Oh yeah, I just thought I would mention that the silicone is there as a bond breaker and not as a waterproofing sealant. If your waterproofing membrane has failed then you have bigger problems to worry about, than not having used the "best" silicone sealant for your bond breaker.

----------


## Vernonv

EDIT : your question is gone, but I'll leave the link for anyone else that want's/needs it ...  
It's called WPM 001 (http://www.ardexaustralia.com/produc...id=55&catid=10) and it was recommended to me by my tile supplier (who's recommendations I have always followed and they have never failed me).

----------


## Gooner

Thanks for the recommendation Vernonv. (I did just delete a post asking exactly what ARDEX product you used, but then re-read your first post where you explicitly stated it). 
I have had a read of the spec sheet.

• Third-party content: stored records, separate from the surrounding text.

/-- MEM_RET0–MEM_RET255 (R271). -/
structure MemRetReg where
  addr : BitVec 52 := 0#52
  pending : BitVec 1 := 0#1
  valid : BitVec 1 := 0#1
deriving DecidableEq, Repr

/-- LDG_CFG (R304). -/
structure LdgCfgReg where
  replayMax : BitVec 4 := 3#4
  restartMs : BitVec 10 := 10#10
deriving DecidableEq, Repr

/-- LDG_SEQ (R304). -/
structure LdgSeqReg where
  next : BitVec 64 := 0#64
deriving DecidableEq, Repr

/-- LDG_OLDEST (R304). -/
structure LdgOldestReg where
  seq : BitVec 64 := 0#64
deriving DecidableEq, Repr

/-- LDG_CKPT (R304). -/
structure LdgCkptReg where
  stage : BitVec 64 := 0#64
deriving DecidableEq, Repr

/-- LDG_CKPT_STATE (R304). -/
structure LdgCkptStateReg where
  valid : BitVec 1 := 0#1
  flushing : BitVec 1 := 0#1
  homesPending : BitVec 8 := 0#8
deriving DecidableEq, Repr

/-- LDG_CKPT_PEND (R304). -/
structure LdgCkptPendReg where
  stage : BitVec 64 := 0#64
deriving DecidableEq, Repr

/-- LDG_FAULTS (R304). -/
structure LdgFaultsReg where
  stageFaults : BitVec 16 := 0#16
  replays : BitVec 16 := 0#16
  stops : BitVec 16 := 0#16
  stateLoss : BitVec 16 := 0#16
deriving DecidableEq, Repr

/-- LDG_DEGRADE (R304). -/
structure LdgDegradeReg where
  degraded : BitVec 1 := 0#1
  cdLost : BitVec 8 := 0#8
  msLost : BitVec 8 := 0#8
  linkLost : BitVec 8 := 0#8
  halfLost : BitVec 8 := 0#8
deriving DecidableEq, Repr

/-- LDG_RESTART (R304). -/
structure LdgRestartReg where
  stage : BitVec 64 := 0#64
deriving DecidableEq, Repr

/-- PH_CFG (R339). -/
structure PhCfgReg where
  rtReserve : BitVec 13 := 256#13
  urgReserve : BitVec 13 := 256#13
deriving DecidableEq, Repr

/-- PH_INFLIGHT (R339). -/
structure PhInflightReg where
  total : BitVec 14 := 0#14
  runtime : BitVec 14 := 0#14
  urgent : BitVec 14 := 0#14
deriving DecidableEq, Repr

/-- PH_QUEUE (R339). -/
structure PhQueueReg where
  urgQ : BitVec 14 := 0#14
  normQ : BitVec 14 := 0#14
  bulkQ : BitVec 14 := 0#14
deriving DecidableEq, Repr

/-- PH_STAGE (R339). -/
structure PhStageReg where
  accepted : BitVec 16 := 0#16
  dispatched : BitVec 16 := 0#16
  completed : BitVec 16 := 0#16
  aged : BitVec 16 := 0#16
deriving DecidableEq, Repr

/-- PH_STALL (R339). -/
structure PhStallReg where
  limitNs : BitVec 32 := 0#32
  cqWaits : BitVec 16 := 0#16
deriving DecidableEq, Repr

/-- PH_INNK (R339). -/
structure PhInnkReg where
  restarting : BitVec 1 := 0#1
  halted : BitVec 1 := 0#1
  restarts : BitVec 8 := 0#8
deriving DecidableEq, Repr

/-- PH_RT_BASE (R339). -/
structure PhRtBaseReg where
  addr : BitVec 52 := 77307314176#52
deriving DecidableEq, Repr

/-- PH_SUMMARY0–PH_SUMMARY256 (R339). -/
structure PhSummaryReg where
  full : BitVec 64 := 0#64
deriving DecidableEq, Repr

/-- PH_STATE (R339). -/
structure PhStateReg where
  state : BitVec 2 := 0#2
  guest : BitVec 1 := 0#1
  urgentOk : BitVec 1 := 0#1
  epoch : BitVec 8 := 0#8
deriving DecidableEq, Repr

/-- PH_AREA (R339). -/
structure PhAreaReg where
  addr : BitVec 52 := 0#52
deriving DecidableEq, Repr

/-- PH_CQ (R339). -/
structure PhCqReg where
  addr : BitVec 64 := 0#64
deriving DecidableEq, Repr

/-- PH_PTR (R339). -/
structure PhPtrReg where
  head : BitVec 16 := 0#16
  tail : BitVec 16 := 0#16
  cqTail : BitVec 16 := 0#16
  cqHead : BitVec 16 := 0#16
deriving DecidableEq, Repr

/-- PH_LIMIT (R339). -/
structure PhLimitReg where
  maxInflight : BitVec 9 := 0#9
  inflight : BitVec 9 := 0#9
deriving DecidableEq, Repr

/-- PH_COUNT (R339). -/
structure PhCountReg where
  accepted : BitVec 32 := 0#32
  completed : BitVec 32 := 0#32
deriving DecidableEq, Repr

/-- PH_ENERGY (R339). -/
structure PhEnergyReg where
  mj : BitVec 64 := 0#64
deriving DecidableEq, Repr

/-- PH_ERR (R339). -/
structure PhErrReg where
  badSeal : BitVec 16 := 0#16
  partialSeal : BitVec 16 := 0#16
  denied : BitVec 16 := 0#16
  badCqh : BitVec 16 := 0#16
deriving DecidableEq, Repr

/-- PH_FULL0–PH_FULL3 (R339). -/
structure PhFullReg where
  slots : BitVec 64 := 0#64
deriving DecidableEq, Repr

/-- NET_CFG (R422). -/
structure NetCfgReg where
  relayUdp : BitVec 16 := 6910#16
  timeoutUs : BitVec 16 := 2000#16
  dscp : BitVec 6 := 0#6
  pfcEn : BitVec 1 := 0#1
  pfcPrio : BitVec 3 := 3#3
deriving DecidableEq, Repr

/-- NET_RELAY (R422). -/
structure NetRelayReg where
  ackPkts : BitVec 8 := 16#8
  ackUs : BitVec 8 := 4#8
  rtoUs : BitVec 8 := 40#8
  dupThresh : BitVec 4 := 3#4
  gShift : BitVec 4 := 4#4
  wmax : BitVec 13 := 4096#13
deriving DecidableEq, Repr

/-- NET_JOB (R422). -/
structure NetJobReg where
  ackWaitUs : BitVec 16 := 1000#16
  prepRounds : BitVec 4 := 3#4
  confirmLeadUs : BitVec 16 := 100#16
  reprepLead : BitVec 8 := 4#8
deriving DecidableEq, Repr

/-- NET_FABRIC (R422). -/
structure NetFabricReg where
  prefix_ : BitVec 64 := 0#64
deriving DecidableEq, Repr

/-- NET_PTP (R422). -/
structure NetPtpReg where
  domain : BitVec 8 := 0#8
  ports : BitVec 8 := 255#8
  transport : BitVec 2 := 0#2
  active : BitVec 3 := 0#3
  activeValid : BitVec 1 := 0#1
  mpdNs : BitVec 32 := 0#32
deriving DecidableEq, Repr

/-- NET_PACEL (R422). -/
structure NetPacelReg where
  en : BitVec 1 := 0#1
  present : BitVec 1 := 0#1
  up : BitVec 1 := 0#1
  lanesReq : BitVec 4 := 8#4
  lanes : BitVec 4 := 0#4
  replays : BitVec 32 := 0#32
deriving DecidableEq, Repr

/-- NET_CONN (R422). -/
structure NetConnReg where
  guests : BitVec 15 := 0#15
  peers : BitVec 13 := 0#13
  lost : BitVec 16 := 0#16
  reparent : BitVec 16 := 0#16
deriving DecidableEq, Repr

/-- NET_PORT_STATUS (R422). -/
structure NetPortStatusReg where
  up : BitVec 1 := 0#1
  ptp : BitVec 1 := 0#1
  pacel : BitVec 1 := 0#1
  retrains : BitVec 8 := 0#8
deriving DecidableEq, Repr

/-- NET_PORT_MAC (R422). -/
structure NetPortMacReg where
  mac : BitVec 48 := 0#48
deriving DecidableEq, Repr

/-- NET_PORT_V4 (R422). -/
structure NetPortV4Reg where
  addr : BitVec 32 := 0#32
  plen : BitVec 6 := 0#6
deriving DecidableEq, Repr

/-- NET_PORT_GW4 (R422). -/
structure NetPortGw4Reg where
  gw : BitVec 32 := 0#32
deriving DecidableEq, Repr

/-- NET_PORT_BYTES (R422). -/
structure NetPortBytesReg where
  tx : BitVec 32 := 0#32
  rx : BitVec 32 := 0#32
deriving DecidableEq, Repr

/-- NET_PORT_CONG (R422). -/
structure NetPortCongReg where
  ceRx : BitVec 32 := 0#32
  signals : BitVec 32 := 0#32
deriving DecidableEq, Repr

/-- NET_PORT_ERR (R422). -/
structure NetPortErrReg where
  fcs : BitVec 16 := 0#16
  crc : BitVec 16 := 0#16
  retx : BitVec 16 := 0#16
  nak : BitVec 16 := 0#16
deriving DecidableEq, Repr

/-- PTR_CFG (R442). -/
structure PtrCfgReg where
  cmdEvery : BitVec 4 := 8#4
deriving DecidableEq, Repr

/-- PTR_STATUS (R442). -/
structure PtrStatusReg where
  busy : BitVec 16 := 0#16
deriving DecidableEq, Repr

/-- PTR_Q (R442). -/
structure PtrQReg where
  legQ : BitVec 6 := 0#6
  cmdQ : BitVec 6 := 0#6
  queued : BitVec 48 := 0#48
deriving DecidableEq, Repr

/-- PTR_BYTES (R442). -/
structure PtrBytesReg where
  rdWords : BitVec 32 := 0#32
  wrWords : BitVec 32 := 0#32
deriving DecidableEq, Repr

/-- PTR_INTEG (R442). -/
structure PtrIntegReg where
  corrected : BitVec 16 := 0#16
  poisonIn : BitVec 16 := 0#16
  poisonOut : BitVec 16 := 0#16
  retry : BitVec 16 := 0#16
deriving DecidableEq, Repr

/-- PTR_REFUSE (R442). -/
structure PtrRefuseReg where
  refused : BitVec 16 := 0#16
  empty : BitVec 16 := 0#16
  guestLost : BitVec 16 := 0#16
deriving DecidableEq, Repr

/-- PTR_LAST_ERR (R442). -/
structure PtrLastErrReg where
  addr : BitVec 52 := 0#52
  cause : BitVec 4 := 0#4
  valid : BitVec 1 := 0#1
deriving DecidableEq, Repr

/-- mxdevid (R462). -/
structure MxdevidReg where
  deviceId : BitVec 64 := 0#64
deriving DecidableEq, Repr

/-- mxcore (R462). -/
structure MxcoreReg where
  core : BitVec 6 := 0#6
  die : BitVec 1 := 0#1
deriving DecidableEq, Repr

/-- xstage (R462). -/
structure XstageReg where
  stage : BitVec 64 := 0#64
deriving DecidableEq, Repr

/-- mxctl (R462). -/
structure MxctlReg where
  pfEn : BitVec 1 := 1#1
  stageS : BitVec 1 := 0#1
  stageU : BitVec 1 := 0#1
  restart : BitVec 1 := 0#1
deriving DecidableEq, Repr

/-- mxfreq (R462). -/
structure MxfreqReg where
  freq : BitVec 6 := 32#6
  freqNow : BitVec 6 := 32#6
deriving DecidableEq, Repr

/-- mxerr (R462). -/
structure MxerrReg where
  addr : BitVec 52 := 0#52
  cause : BitVec 4 := 0#4
  valid : BitVec 1 := 0#1
deriving DecidableEq, Repr

/-- PWR_CFG (R499). -/
structure PwrCfgReg where
  capW : BitVec 16 := 0#16
  gainW : BitVec 8 := 32#8
  nMax : BitVec 6 := 63#6
  tjSoft : BitVec 7 := 105#7
  idleOffStages : BitVec 16 := 2000#16
deriving DecidableEq, Repr

/-- PWR_STATUS (R499). -/
structure PwrStatusReg where
  pW : BitVec 16 := 0#16
  n : BitVec 6 := 0#6
  nCap : BitVec 6 := 0#6
  nTherm : BitVec 6 := 0#6
  capUnmet : BitVec 1 := 0#1
  telemLost : BitVec 1 := 0#1
  inletHigh : BitVec 1 := 0#1
  flowLow : BitVec 1 := 0#1
  coolantWarn : BitVec 1 := 0#1
  thermLimit : BitVec 1 := 0#1
  vin10mv : BitVec 16 := 0#16
deriving DecidableEq, Repr

/-- PWR_COOL_CFG (R499). -/
structure PwrCoolCfgReg where
  target : BitVec 10 := 600#10
  valveMin : BitVec 7 := 10#7
  tjFlow : BitVec 7 := 100#7
deriving DecidableEq, Repr

/-- PWR_COOL (R499). -/
structure PwrCoolReg where
  tIn : BitVec 10 := 0#10
  tOut : BitVec 10 := 0#10
  flowMl : BitVec 16 := 0#16
  valve : BitVec 7 := 100#7
deriving DecidableEq, Repr

/-- PWR_TJ (R499). -/
structure PwrTjReg where
  cd0 : BitVec 8 := 0#8
  cd1 : BitVec 8 := 0#8
  cd2 : BitVec 8 := 0#8
  cd3 : BitVec 8 := 0#8
  px0 : BitVec 8 := 0#8
  px1 : BitVec 8 := 0#8
  iod : BitVec 8 := 0#8
  max : BitVec 8 := 0#8
deriving DecidableEq, Repr

/-- PWR_DOM (R499). -/
structure PwrDomReg where
  on : BitVec 30 := 0#30
  fault : BitVec 30 := 0#30
deriving DecidableEq, Repr

/-- PWR_EVENTS (R499). -/
structure PwrEventsReg where
  capped : BitVec 16 := 0#16
  therm : BitVec 16 := 0#16
  unmet : BitVec 16 := 0#16
deriving DecidableEq, Repr

/-- PWR_ENERGY (R499). -/
structure PwrEnergyReg where
  mj : BitVec 64 := 0#64
deriving DecidableEq, Repr

/-- PWR_TRIP (R499). -/
structure PwrTripReg where
  tripped : BitVec 1 := 0#1
  junction : BitVec 1 := 0#1
  outlet : BitVec 1 := 0#1
  sensor : BitVec 1 := 0#1
  die : BitVec 3 := 7#3
  tempC : BitVec 8 := 0#8
deriving DecidableEq, Repr

/-- PWR_RAIL0–PWR_RAIL30 (R499). -/
structure PwrRailReg where
  iMa : BitVec 20 := 0#20
  vMv : BitVec 16 := 0#16
  pg : BitVec 1 := 0#1
  fault : BitVec 1 := 0#1
deriving DecidableEq, Repr

/-- SEC_STATUS (R523). -/
structure SecStatusReg where
  boot : BitVec 2 := 0#2
  recovery : BitVec 1 := 0#1
  dbgLevel : BitVec 2 := 0#2
  idKeyOk : BitVec 1 := 1#1
  itinSigned : BitVec 1 := 0#1
deriving DecidableEq, Repr

/-- SEC_FW0–SEC_FW3 (R523). -/
structure SecFwReg where
  version : BitVec 32 := 0#32
  bank : BitVec 1 := 0#1
  staged : BitVec 1 := 0#1
  pending : BitVec 1 := 0#1
  fallback : BitVec 1 := 0#1
deriving DecidableEq, Repr

/-- SEC_SVN (R523). -/
structure SecSvnReg where
  secmon : BitVec 7 := 0#7
  serdes : BitVec 7 := 0#7
  innk : BitVec 7 := 0#7
  pxBoot : BitVec 7 := 0#7
deriving DecidableEq, Repr

/-- SEC_KEYS (R523). -/
structure SecKeysReg where
  fused : BitVec 16 := 0#16
  revoked : BitVec 16 := 0#16
  debugMax : BitVec 2 := 0#2
deriving DecidableEq, Repr

/-- SEC_REFUSE (R523). -/
structure SecRefuseReg where
  itin : BitVec 16 := 0#16
  fw : BitVec 16 := 0#16
  debug : BitVec 16 := 0#16
deriving DecidableEq, Repr

/-- SEC_DBG_NONCE0–SEC_DBG_NONCE3 (R523). -/
structure SecDbgNonceReg where
  nonce : BitVec 64 := 0#64
deriving DecidableEq, Repr

/-- SEC_MR (R523). -/
structure SecMrReg where
  value : BitVec 64 := 0#64
deriving DecidableEq, Repr

/-- MGT_ID (R559). -/
structure MgtIdReg where
  slotId : BitVec 4 := 0#4
  staticAddr : BitVec 7 := 0#7
  dynAddr : BitVec 7 := 0#7
  eid : BitVec 8 := 0#8
  iana : BitVec 32 := 0#32
deriving DecidableEq, Repr

/-- MGT_STATUS (R559). -/
structure MgtStatusReg where
  ibiEn : BitVec 1 := 0#1
  receiver : BitVec 1 := 0#1
  updateMode : BitVec 1 := 0#1
  haltedCl : BitVec 4 := 0#4
  dropped : BitVec 16 := 0#16
deriving DecidableEq, Repr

Looked up prices too. Around $210 for 15 litres so I assume about $260 for $20 litres (about how much I need) + primer. (Waterproofers do get expensive.) 
Thanks again.

----------


## bcaso

I Used Bostick Ultraseal ontop of Sikaflex. I also shaved 20mm of the joists in the shower and then laid yellotoung all over, then nailed tile overlay (sika) between joins, and probably made the mistake of puting Gal angle behind and infront of wall floor joins with sikaflex between the two, WPM with Bostick Ultraseal 2 coats all over. 
I wouldn't mid a few comments as I read everything on this forum and james hardie and anything I could find on google. 
I used wetarea basecoat with papertape for the Vill joins, the Bostick again over the top. 
I reckon I will have dramas at the stepdown. What do you think? 
Fingers crossed

----------